No Significant Trend          85.73%    85.80%     85.55%      86.37%

No Calculation                      7.86%      7.68%       7.94%        7.24%


The v-3.20 datasets  have the following trends within various durations:

Excluding 'No Calculation" data, annual maximum observations with 'No Significant Trend' represents 92-94% of series, with an average of 93.0%. Excluding the 'No Calc' data results in an average of 4.5% significant increases and 2.5% significant decreases.

The following chart shows that majority of station data show no statistically significant trend.

There has not been any appreciable change in the annual maximum rainfall trends considering earlier datasets (see v-2.30 to v-3.00 update https://www.cityfloodmap.com/2020/02/annual-maximum-rainfall-trends-in.html)

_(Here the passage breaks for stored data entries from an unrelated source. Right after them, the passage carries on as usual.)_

-- ==== Sys2Proof/Machine/Sequencer.lean ====
section
/-! DEFINITION. The engine's sequencer (R61, R62): one definition per labelled step of R147, R191, R240, R250 and R251, the engine
step that selects it by `e.upc`, and the running of a command's steps with the shifter's turn before each. -/

namespace Sys2Proof.Machine

/-- `RegWrite(off, v)`, then the engine goes to `target`. -/
def writeThen (off : Nat) (v : Word) (target : Upc) (s : State) : Res :=
  andThen (regWrite off v s) fun s1 => .next (s1.goto target)

/-- `RegWrite(off, v)`, then `finish(r)`. -/
def writeFinish (off : Nat) (v : Word) (r : Result) (s : State) : Res :=
  andThen (regWrite off v s) fun s1 => .next (finish r s1)

/-! ### CLAIM and RELEASE (R250, R251) -/

def claimValue (v : Word) : Word := v ||| maskEN ||| maskMASTER ||| maskCS_MANUAL ||| maskCSPOL_LOW ||| maskDHB
def releaseValue (v : Word) : Word := v &&& ~~~maskEN

def stepClaimR (s : State) : Res := readInto offCTL .claimW s
def stepClaimW (s : State) : Res := writeFinish offCTL (claimValue s.e.v) .ok s
def stepRelR (s : State) : Res := readInto offCTL .relW s
def stepRelW (s : State) : Res := writeFinish offCTL (releaseValue s.e.v) .ok s

/-! ### SET_SPEED (R147) -/

def stepSpdR (s : State) : Res :=
  readInto offCCTL .spdW (s.withEngine { s.e with hz := BitVec.ofNat 32 (clampHz s.cfg (operandHz s.e)) })

def stepSpdW (s : State) : Res :=
  andThen (regWrite offCCTL (cctlValue s.e.v (divcalc s.cfg s.e.hz.toNat)) s) fun s1 =>
    .next (finish .ok (s1.withEngine { s1.e with curFreq := s1.e.hz }))

/-! ### SET_MODE (R240) -/

def modeValue (v : Word) (cpol cpha : Bool) : Word :=
  (v &&& ~~~(maskCPOL ||| maskCPHA)) ||| (if cpol then maskCPOL else 0#32) ||| (if cpha then maskCPHA else 0#32)

def stepModeR (s : State) : Res := readInto offCTL .modeW s

def stepModeW (s : State) : Res :=
  andThen (regWrite offCTL (modeValue s.e.v (operandCpol s.e) (operandCpha s.e)) s) fun s1 =>
    .next (finish .ok (s1.withEngine { s1.e with curCpol := operandCpol s1.e, curCpha := operandCpha s1.e }))

/-! ### TRANSFER (R191) -/

/-- `T_LOOP`: no access, folded into the step that enters it (R191, R194). -/
def enterLoop (s : State) : State :=
  if s.e.rem = 0 then
    if s.e.endF then s.goto .tEndR else finish .ok s
  else s.withEngine { s.e with chunk := min s.e.rem Config.chunkMax, k := 0, upc := .tBc }

def stepTBegR (s : State) : Res := readInto offCTL .tBegW s
def stepTBegW (s : State) : Res := writeThen offCTL (setcsValue s.e.v s.e.cs true) .tRstR s
def stepTRstR (s : State) : Res := readInto offCTL .tRstW s

/-- R193: both FIFO-reset bits in one register write. -/
def stepTRstW (s : State) : Res :=
  andThen (regWrite offCTL (s.e.v ||| maskTF_RST ||| maskRF_RST) s) fun s1 => .next (enterLoop (s1.goto .tLoop))

def stepTBc (s : State) : Res := writeThen offBC (countWord s.e.chunk) .tTc s
def stepTTc (s : State) : Res := writeThen offTC (countWord s.e.chunk) .tFill s

/-- The byte of the next fill (R196): from the transmit buffer, or 0x00 with none. -/
def fillByte (s : State) : Out Byte := if s.e.txp then txByte s.e.ti s else .next 0x00#8

def stepTFill (s : State) : Res :=
  andThen (fillByte s) fun b =>
    andThen (portWrite offTXD b s) fun s1 =>
      .next (s1.withEngine { s1.e with ti := s1.e.ti + 1, k := s1.e.k + 1,
                                       upc := if s1.e.k + 1 = s1.e.chunk then .tXchR else .tFill })

def stepTXchR (s : State) : Res := readInto offCTL .tXchW s

/-- R197: the write with bit 10 set starts the burst and arms the deadline (R212). -/
def stepTXchW (s : State) : Res :=
  andThen (regWrite offCTL (s.e.v ||| maskXCH) s) fun s1 => .next ((armDeadline s1).goto .tPoll)

/-- R198: the read comes first; only a read with XCH = 1 consults the deadline (R213). -/
def stepTPoll (s : State) : Res :=
  andThen (regRead offCTL s) fun p =>
    if ctlXCH p.1 then
      .next { p.2 with e := { p.2.e with v := p.1, upc := if deadlineExpired p.2 then .tToR else .tPoll },
                       env := { p.2.env with pollsLeft := p.2.env.pollsLeft - 1 } }
    else .next (p.2.withEngine { p.2.e with v := p.1, k := 0, upc := .tDrain })

def stepTToR (s : State) : Res := readInto offCTL .tToW s

/-- R199: SETCS(e.cs, 0), then TimeoutError. -/
def stepTToW (s : State) : Res := writeFinish offCTL (setcsValue s.e.v s.e.cs false) .timeoutError s

/-- A drained byte goes to the receive buffer where there is one (R200). -/
def keepByte (b : Byte) (s : State) : Res := if s.e.rxp then rxByteStore s.e.ri b s else .next s

/-- The engine registers after a drained byte (R200, R201). -/
def afterDrain (s : State) : State :=
  let s1 := s.withEngine { s.e with ri := s.e.ri + 1, k := s.e.k + 1 }
  if s1.e.k = s1.e.chunk then enterLoop (s1.withEngine { s1.e with rem := s1.e.rem - s1.e.chunk, upc := .tLoop }) else s1

def stepTDrain (s : State) : Res :=
  andThen (portRead offRXD s) fun p => andThen (keepByte p.1 p.2) fun s1 => .next (afterDrain s1)

def stepTEndR (s : State) : Res := readInto offCTL .tEndW s

/-- R202: SETCS(e.cs, 0), then OK. -/
def stepTEndW (s : State) : Res := writeFinish offCTL (setcsValue s.e.v s.e.cs false) .ok s

/-! ### The engine step -/

/-- One engine step: the step of the position `e.upc` (R62).  In IDLE the engine has none of its own; a command is accepted by the
port (Machine/Port.lean). -/
def engineStep (s : State) : Res :=
  match s.e.upc with
  | .idle => .next s
  | .claimR => stepClaimR s
  | .claimW => stepClaimW s
  | .relR => stepRelR s
  | .relW => stepRelW s
  | .spdR => stepSpdR s
  | .spdW => stepSpdW s
  | .modeR => stepModeR s
  | .modeW => stepModeW s
  | .tBegR => stepTBegR s
  | .tBegW => stepTBegW s
  | .tRstR => stepTRstR s
  | .tRstW => stepTRstW s
  | .tLoop => .next (enterLoop s)
  | .tBc => stepTBc s
  | .tTc => stepTTc s
  | .tFill => stepTFill s
  | .tXchR => stepTXchR s
  | .tXchW => stepTXchW s
  | .tPoll => stepTPoll s
  | .tToR => stepTToR s
  | .tToW => stepTToW s
  | .tDrain => stepTDrain s
  | .tEndR => stepTEndR s
  | .tEndW => stepTEndW s

/-- The finest step: the shifter's turn, then one engine step (R16, R85). -/
def tick (s : State) : Res := andThen (shifterTurn s) engineStep

/-- Tick while the position meets `p`, at most `n` times. -/
def runWhile (p : Upc → Bool) : Nat → State → Res
  | 0, s => .next s
  | n + 1, s => if p s.e.upc then andThen (tick s) (runWhile p n) else .next s

/-- A command is in execution. -/
def running (u : Upc) : Bool := u != .idle

/-- The positions of a TRANSFER before its first burst. -/
def inPrologue (u : Upc) : Bool := u == .tBegR || u == .tBegW || u == .tRstR || u == .tRstW

/-- The positions of a burst before its poll. -/
def inFill (u : Upc) : Bool := u == .tBc || u == .tTc || u == .tFill || u == .tXchR || u == .tXchW

/-- At least the polls one deadline can last (R215): those it answers with `expired = 0`, and in mode `fair` those until the
enabled shifter has stepped. -/
def pollBound (s : State) : Nat := s.env.pollsLeft + s.env.burstDelay.getD 0 + 2

/-- The steps of one burst, from `T_BC` to the loop test, or to the timeout path. -/
def runBurst (s : State) : Res :=
  andThen (runWhile inFill (s.e.chunk + 4) s) fun s1 =>
    andThen (runWhile (fun u => u == .tPoll) (pollBound s1) s1) fun s2 =>
      runWhile (fun u => u == .tDrain) s2.e.chunk s2

/-- The bursts of a TRANSFER, at most `n`. -/
def runBursts : Nat → State → Res
  | 0, s => .next s
  | n + 1, s => if s.e.upc = .tBc then andThen (runBurst s) (runBursts n) else .next s

end Sys2Proof.Machine
end

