-- ==== Sys2Proof/Laws/Memory.lean ====
section
/-! SUPPORT. Every memory operation keeps the canonical form; equal reads mean equal memories is why the form is kept. -/

namespace Sys2Proof.Machine

theorem wfAbove_mono {lo lo' : Nat} (h : lo' ≤ lo) : ∀ {m : Memory}, Memory.wfAbove lo m = true → Memory.wfAbove lo' m = true
  | [], _ => rfl
  | (a, b) :: rest, hm => by
    simp only [Memory.wfAbove, Bool.and_eq_true, decide_eq_true_eq] at hm ⊢
    exact ⟨⟨by omega, hm.1.2⟩, hm.2⟩

/-- A store at or above the bound keeps the form above the bound. -/
theorem wfAbove_write {lo : Nat} {m : Memory} (a : Nat) (b : Byte) (hlo : lo ≤ a) (hm : Memory.wfAbove lo m = true) :
    Memory.wfAbove lo (Memory.write m a b) = true := by
  induction m generalizing lo with
  | nil =>
    unfold Memory.write
    split
    · rfl
    · next h => simp [Memory.wfAbove, hlo, h]
  | cons p rest ih =>
    obtain ⟨a', b'⟩ := p
    simp only [Memory.wfAbove, Bool.and_eq_true, decide_eq_true_eq] at hm
    obtain ⟨⟨h1, h2⟩, h3⟩ := hm
    unfold Memory.write
    split
    · next hlt =>
      split
      · simp [Memory.wfAbove, h1, h2, h3]
      · next hb =>
        simp only [Memory.wfAbove, Bool.and_eq_true, decide_eq_true_eq]
        exact ⟨⟨hlo, by simpa using hb⟩, ⟨by omega, h2⟩, h3⟩
    · next hnlt =>
      split
      · next heq =>
        subst heq
        split
        · exact wfAbove_mono (by omega) h3
        · next hb =>
          simp only [Memory.wfAbove, Bool.and_eq_true, decide_eq_true_eq]
          exact ⟨⟨hlo, by simpa using hb⟩, h3⟩
      · next hne =>
        simp only [Memory.wfAbove, Bool.and_eq_true, decide_eq_true_eq]
        exact ⟨⟨h1, h2⟩, ih (by omega) h3⟩

/-- A store keeps the canonical form. -/
theorem write_keeps_wf {m : Memory} (a : Nat) (b : Byte) (hm : Memory.wf m = true) : Memory.wf (Memory.write m a b) = true :=
  wfAbove_write a b (Nat.zero_le a) hm

theorem bufferWrite_keeps_wf {b : Buffer} (i : Nat) (x : Byte) (h : b.wf = true) : (b.write i x).wf = true :=
  write_keeps_wf i x h

theorem zeros_wf (n : Nat) : (Buffer.zeros n).wf = true := rfl

@[simp] theorem bufferWrite_len (b : Buffer) (i : Nat) (x : Byte) : (b.write i x).len = b.len := rfl

/-- Below the bound of the form nothing is listed. -/
theorem read_below {lo : Nat} {m : Memory} {a : Nat} (hm : Memory.wfAbove lo m = true) (h : a < lo) :
    Memory.read m a = Memory.unlisted := by
  induction m generalizing lo with
  | nil => rfl
  | cons p rest ih =>
    obtain ⟨a', b'⟩ := p
    simp only [Memory.wfAbove, Bool.and_eq_true, decide_eq_true_eq] at hm
    unfold Memory.read
    rw [if_neg (by omega)]
    exact ih hm.2 (by omega)

end Sys2Proof.Machine
end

In Canada, the number of stations with annual series used to derive extreme rainfall statistics continues to increase. A previous post explored how manually-operated climate stations have been declining while this increase occurs (link: https://www.cityfloodmap.com/2020/06/do-we-have-enough-climate-stations-in.html). In 1990 there were only 11,268 station-years of data. Today with 17,133 station-years of data we have 52% more information to guide assessments of extreme rainfall.  

This table summarizes the rise in climate station count and rise in station-years as new data is added.

Some have confused the decline in manual stations with a decline in overall data (see the above post). This chart shows the rise in climate stations with IDF data used for engineering design (orange lines), along with the decline in manual station data (blue bars).